ГЛАВА 9

Раздвинь занавес

И раскрой обман.

Волшебство прозрения.

— Застава! — крикнул Хандзо.

Веками на дорогах Японии стояли заставы. Они служили пропускными пунктами, местом сбора налогов и помогали регулировать торговлю. После победы Токугавы при Сэкигахаре его воины заняли заставы на токайдской дороге и других главных трактах. Из-за этого Кадзэ обычно старался обходить их стороной, срезая путь напрямик. Теперь у него не было выбора. Он гадал, не узнает ли его кто-нибудь из стражников, помня те дни, когда он сражался против Токугавы.

Застава представляла собой прочный частокол из толстого бамбука, тянувшийся далеко в обе стороны от дороги. Посредине, перегораживая путь, стояла пара больших бамбуковых ворот. Рядом располагались казармы стражи, место для ведения дел, чайная, ларьки с закусками и конюшня, где держали лошадей для гонцов Токугавы. Гонцы, сменяя лошадей и всадников, доставляли донесения из Эдо во все концы главного острова Хонсю.

Когда они приблизились к заставе, Кадзэ сказал безутешному Хисигаве:

— Вам следует доложить о разбойниках. Затем мы наймем вооруженный отряд, который сопроводит нас до Камакуры. В Эдо вы сможете отправиться позже.

Хисигава посмотрел на Кадзэ, и глаза его сверкнули гневом.

— Зачем? Вы швырнули золото с тележки прямо в реку! Разбойники уже наверняка его достали. Все пропало.

Кадзэ вздохнул.

— Остановите тележку на пару минут, — сказал он Горо и Хандзо.

Крестьяне перестали толкать, радуясь короткой передышке, пока самурай и купец, казалось, что-то выясняли. Хоть раз не они, а кто-то другой ссорился.

— Какой теперь смысл в страже? — взвизгнул Хисигава, и ярость его разгоралась все сильнее.

Кадзэ на мгновение замолчал и посмотрел на купца. Увидев твердый взгляд Кадзэ, тот подавил гнев. Когда купец взял себя в руки, Кадзэ сказал:

— Хорошо. А теперь смотрите.

Плавным, слитным движением он извлек из ножен меч мертвеца. Не в полную силу он опустил клинок на край большой бамбуковой оглобли, составлявшей каркас тележки. Лезвие врубилось в бамбук, выбив глиняную пробку, что затыкала полый конец.

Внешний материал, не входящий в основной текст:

/-- The opcodes of format E (R84). -/
def opE : Nat → Option (FormE → Instr)
  | 0x00 => some .lcopy
  | 0x01 => some .lgather
  | 0x02 => some .lscatter
  | 0x03 => some .lfill
  | 0x10 => some .cmma
  | 0x11 => some .czero
  | 0x12 => some .cdrain
  | 0x13 => some .accld
  | 0x20 => some .bycoup
  | 0x21 => some .bybias
  | 0x22 => some .byclamp
  | 0x23 => some .byfree
  | 0x24 => some .bysweep
  | 0x25 => some .bycount
  | 0x26 => some .bystate
  | 0x27 => some .bymode
  | 0x28 => some .bybmap
  | 0x30 => some .look
  | 0x31 => some .tarm
  | 0x32 => some .steer
  | 0x40 => some .region
  | 0x41 => some .fork
  | 0x42 => some .join
  | 0x43 => some .discard
  | _ => none

/-- The opcodes of format P (R85). -/
def opP : Nat → Option (FormP → Instr)
  | 0x00 => some .sadd
  | 0x01 => some .ssub
  | 0x02 => some .smul
  | 0x03 => some .smulh
  | 0x04 => some .sdiv
  | 0x05 => some .srem
  | 0x06 => some .smin
  | 0x07 => some .smax
  | 0x08 => some .sand
  | 0x09 => some .sor
  | 0x0A => some .sxor
  | 0x0B => some .sshl
  | 0x0C => some .sshr
  | 0x0D => some .scmp
  | 0x0E => some .ssel
  | 0x0F => some .smov
  | 0x10 => some .sli
  | 0x11 => some .spopc
  | 0x12 => some .sclz
  | 0x13 => some .sbfe
  | 0x14 => some .sbfi
  | 0x15 => some .cop
  | 0x16 => some .sctz
  | 0x17 => some .sext
  | _ => none

/-- The opcodes of format B (R86). -/
def opB : Nat → Option (FormB → Instr)
  | 0x00 => some .bra
  | 0x01 => some .bru
  | 0x02 => some .brx
  | 0x03 => some .call
  | 0x04 => some .ret
  | 0x05 => some .exit
  | 0x06 => some .yield
  | 0x07 => some .bsync
  | 0x08 => some .sbr
  | 0x09 => some .sbrx
  | 0x0A => some .scall
  | 0x0B => some .sret
  | 0x0C => some .loop
  | _ => none

/-- The opcodes of format Q (R87). -/
def opQ : Nat → Option (FormQ → Instr)
  | 0x00 => some .qbind
  | 0x01 => some .qunbind
  | 0x02 => some .qtrypop
  | 0x03 => some .qtrypush
  | 0x04 => some .qcount
  | 0x05 => some .qmask
  | 0x06 => some .qpeek
  | 0x07 => some .await
  | 0x08 => some .own
  | 0x09 => some .twait
  | 0x0A => some .tfirst
  | 0x0B => some .bcast
  | 0x0C => some .bget
  | _ => none

/-- The opcodes of format X (R88). -/
def opX : Nat → Option (FormX → Instr)
  | 0x00 => some .nop
  | 0x01 => some .trap
  | 0x02 => some .sysrd
  | 0x03 => some .syswr
  | 0x04 => some .rft
  | 0x05 => some .halt
  | 0x06 => some .ckpt
  | 0x07 => some .spawn
  | 0x08 => some .depdec
  | _ => none

/-! ### Decoding and encoding -/

/-- The instruction of a parsed form, or the lowest reason of R74 that applies from 0x2 on. -/
def finish {α : Type} (k : CtxKind) (op : Option (α → Instr)) (p : Parsed α) : Except Nat Instr :=
  match op with
  | none => .error 2
  | some f =>
    let i := f p.form
    if !issuedBy k i then .error 3
    else if !p.typed || bad4 k i then .error 4
    else if !p.spare then .error 5
    else match illegalReason k i with
      | some r => .error r
      | none => .ok i

/-- The instruction in a slot as a context of kind k issues it, or the reason of the illegal-instruction trap (R74). -/
def decodeSlot (k : CtxKind) (w : BitVec 96) : Except Nat Instr :=
  let opc := bits w 7 0
  match bits w 11 8 with
  | 0 => finish k (opVV opc) (parseVV w)
  | 1 => finish k (opVI opc) (parseVI w)
  | 2 => finish k (opVX opc) (parseVX w)
  | 3 => finish k (opM opc) (parseM w)
  | 4 => finish k (opE opc) (parseE w)
  | 5 => finish k (opP opc) (parseP w)
  | 6 => finish k (opB opc) (parseB w)
  | 7 => finish k (opQ opc) (parseQ w)
  | 8 => finish k (opX opc) (parseX w)
  | _ => .error 1

/-- The 96 bits of an instruction; a step of the part has no encoding and gives 0, which no opcode decodes (R67). -/
def encode (i : Instr) : BitVec 96 :=
  match i with
  | .add x => packVV 0x01 x
  | .sub x => packVV 0x02 x
  | .mul x => packVV 0x03 x
  | .mulhi x => packVV 0x04 x
  | .mad x => packVV 0x05 x
  | .fma x => packVV 0x06 x
  | .min x => packVV 0x07 x
  | .max x => packVV 0x08 x
  | .abs x => packVV 0x09 x
  | .neg x => packVV 0x0A x
  | .and x => packVV 0x0B x
  | .or x => packVV 0x0C x
  | .xor x => packVV 0x0D x
  | .not x => packVV 0x0E x
  | .shl x => packVV 0x0F x
  | .shr x => packVV 0x10 x
  | .popc x => packVV 0x11 x
  | .clz x => packVV 0x12 x
  | .brev x => packVV 0x13 x
  | .bfe x => packVV 0x14 x
  | .bfi x => packVV 0x15 x
  | .cmp x => packVV 0x16 x
  | .sel x => packVV 0x17 x
  | .lea x => packVV 0x18 x
  | .div x => packVV 0x19 x
  | .rem x => packVV 0x1A x
  | .rcp x => packVV 0x1B x
  | .rsq x => packVV 0x1C x
  | .sqrt x => packVV 0x1D x
  | .exp2 x => packVV 0x1E x
  | .log2 x => packVV 0x1F x
  | .tanh x => packVV 0x20 x
  | .sigm x => packVV 0x21 x
  | .cvt x => packVV 0x22 x
  | .mxscale x => packVV 0x23 x
  | .mxpack x => packVV 0x24 x
  | .mxunpack x => packVV 0x25 x
  | .mov x => packVV 0x26 x
  | .rand x => packVV 0x27 x
  | .plog x => packVV 0x28 x
  | .pget x => packVV 0x29 x
  | .pset x => packVV 0x2A x
  | .avg x => packVV 0x2B x
  | .dot4 x => packVV 0x2C x
  | .fclass x => packVV 0x2D x
  | .csgn x => packVV 0x2E x
  | .rint x => packVV 0x2F x
  | .fscl x => packVV 0x30 x
  | .addVi x => packVI 0x01 x
  | .subVi x => packVI 0x02 x
  | .mulVi x => packVI 0x03 x
  | .minVi x => packVI 0x07 x
  | .maxVi x => packVI 0x08 x
  | .andVi x => packVI 0x0B x
  | .orVi x => packVI 0x0C x
  | .xorVi x => packVI 0x0D x
  | .shlVi x => packVI 0x0F x
  | .shrVi x => packVI 0x10 x
  | .bfeVi x => packVI 0x14 x
  | .cmpVi x => packVI 0x16 x
  | .leaVi x => packVI 0x18 x
  | .movVi x => packVI 0x26 x
  | .shfl x => packVX 0x00 x
  | .bclane x => packVX 0x01 x
  | .scan x => packVX 0x02 x
  | .red x => packVX 0x03 x
  | .vote x => packVX 0x04 x
  | .ballot x => packVX 0x05 x
  | .match x => packVX 0x06 x
  | .sample x => packVX 0x07 x
  | .perm x => packVX 0x08 x
  | .cmpct x => packVX 0x09 x
  | .ld x => packM 0x00 x
  | .st x => packM 0x01 x
  | .ldx x => packM 0x02 x
  | .stx x => packM 0x03 x
  | .atom x => packM 0x04 x
  | .cas x => packM 0x05 x
  | .fence x => packM 0x06 x
  | .hacc x => packM 0x07 x
  | .lcopy x => packE 0x00 x
  | .lgather x => packE 0x01 x
  | .lscatter x => packE 0x02 x
  | .lfill x => packE 0x03 x
  | .cmma x => packE 0x10 x
  | .czero x => packE 0x11 x
  | .cdrain x => packE 0x12 x
  | .accld x => packE 0x13 x
  | .bycoup x => packE 0x20 x
  | .bybias x => packE 0x21 x
  | .byclamp x => packE 0x22 x
  | .byfree x => packE 0x23 x
  | .bysweep x => packE 0x24 x
  | .bycount x => packE 0x25 x
  | .bystate x => packE 0x26 x
  | .bymode x => packE 0x27 x
  | .bybmap x => packE 0x28 x
  | .look x => packE 0x30 x
  | .tarm x => packE 0x31 x
  | .steer x => packE 0x32 x
  | .region x => packE 0x40 x
  | .fork x => packE 0x41 x
  | .join x => packE 0x42 x
  | .discard x => packE 0x43 x
  | .sadd x => packP 0x00 x
  | .ssub x => packP 0x01 x
  | .smul x => packP 0x02 x
  | .smulh x => packP 0x03 x
  | .sdiv x => packP 0x04 x
  | .srem x => packP 0x05 x
  | .smin x => packP 0x06 x
  | .smax x => packP 0x07 x
  | .sand x => packP 0x08 x
  | .sor x => packP 0x09 x
  | .sxor x => packP 0x0A x
  | .sshl x => packP 0x0B x
  | .sshr x => packP 0x0C x
  | .scmp x => packP 0x0D x
  | .ssel x => packP 0x0E x
  | .smov x => packP 0x0F x
  | .sli x => packP 0x10 x
  | .spopc x => packP 0x11 x
  | .sclz x => packP 0x12 x
  | .sbfe x => packP 0x13 x
  | .sbfi x => packP 0x14 x
  | .cop x => packP 0x15 x
  | .sctz x => packP 0x16 x
  | .sext x => packP 0x17 x
  | .bra x => packB 0x00 x
  | .bru x => packB 0x01 x
  | .brx x => packB 0x02 x
  | .call x => packB 0x03 x
  | .ret x => packB 0x04 x
  | .exit x => packB 0x05 x
  | .yield x => packB 0x06 x
  | .bsync x => packB 0x07 x
  | .sbr x => packB 0x08 x
  | .sbrx x => packB 0x09 x
  | .scall x => packB 0x0A x
  | .sret x => packB 0x0B x
  | .loop x => packB 0x0C x
  | .qbind x => packQ 0x00 x
  | .qunbind x => packQ 0x01 x
  | .qtrypop x => packQ 0x02 x
  | .qtrypush x => packQ 0x03 x
  | .qcount x => packQ 0x04 x
  | .qmask x => packQ 0x05 x
  | .qpeek x => packQ 0x06 x
  | .await x => packQ 0x07 x
  | .own x => packQ 0x08 x
  | .twait x => packQ 0x09 x
  | .tfirst x => packQ 0x0A x
  | .bcast x => packQ 0x0B x
  | .bget x => packQ 0x0C x
  | .nop x => packX 0x00 x
  | .trap x => packX 0x01 x
  | .sysrd x => packX 0x02 x
  | .syswr x => packX 0x03 x
  | .rft x => packX 0x04 x
  | .halt x => packX 0x05 x
  | .ckpt x => packX 0x06 x
  | .spawn x => packX 0x07 x
  | .depdec x => packX 0x08 x
  | _ => 0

Хисигава, Хандзо и Горо с недоумением следили за действиями Кадзэ, не понимая, что он делает. Кадзэ повернул клинок, расщепляя бамбук и открывая то, что было внутри.

— Вот ваше золото, — сказал Кадзэ.

Хисигава подошел к расколотой оглобле и заглянул в щель. Там, в сердцевине бамбука, виднелся длинный столбик грязи, скреплявший большие овальные золотые монеты — обан.

— Что? — ошеломленно спросил Хисигава.

— Вот ваше золото, — повторил Кадзэ.

— Как? — произнес Хисигава, потрясенно качая головой.

— Когда вы ходили за Горо и Хандзо, я открыл ваш сундук. Затем я выдолбил этот бамбук и засыпал в него монеты. Вашим котелком для чая я залил в полость грязь, чтобы монеты не двигались и не звенели. Большая часть вашего золота здесь, но и в другой оглобле тоже кое-что есть. В сундук же я наложил камней, чтобы он был тяжелым, и снова его завязал.

Хисигава упал на колени и дрожащей рукой потянулся к бамбуковой оглобле.

— Оно все здесь? — с изумлением спросил он.

— Да.

— Мое золото…

— Я подумал, что было бы жаль терять золото, но знал, что при необходимости будет куда проще отдать разбойникам сундук. А то, что я смог отдать им его так, что им придется немало потрудиться, чтобы его достать, — это был просто дар богов.

— Мое золото, — повторил Хисигава, все еще ошеломленный внезапной переменой судьбы.

— Идемте, — сказал Кадзэ, — доберемся до заставы.

Пока Хисигава ходил в караульное помещение, чтобы доложить о разбойниках и договориться о вооруженном сопровождении до Камакуры, Кадзэ отвел Горо и Хандзо в один из ларьков с закусками. Это были простые строения из связанного бамбука с грубой соломенной крышей и деревянными скамьями, служившими и сиденьями, и столами для усталых путников. В углу стояла глиняная печь, где грели воду для чая и готовили еду.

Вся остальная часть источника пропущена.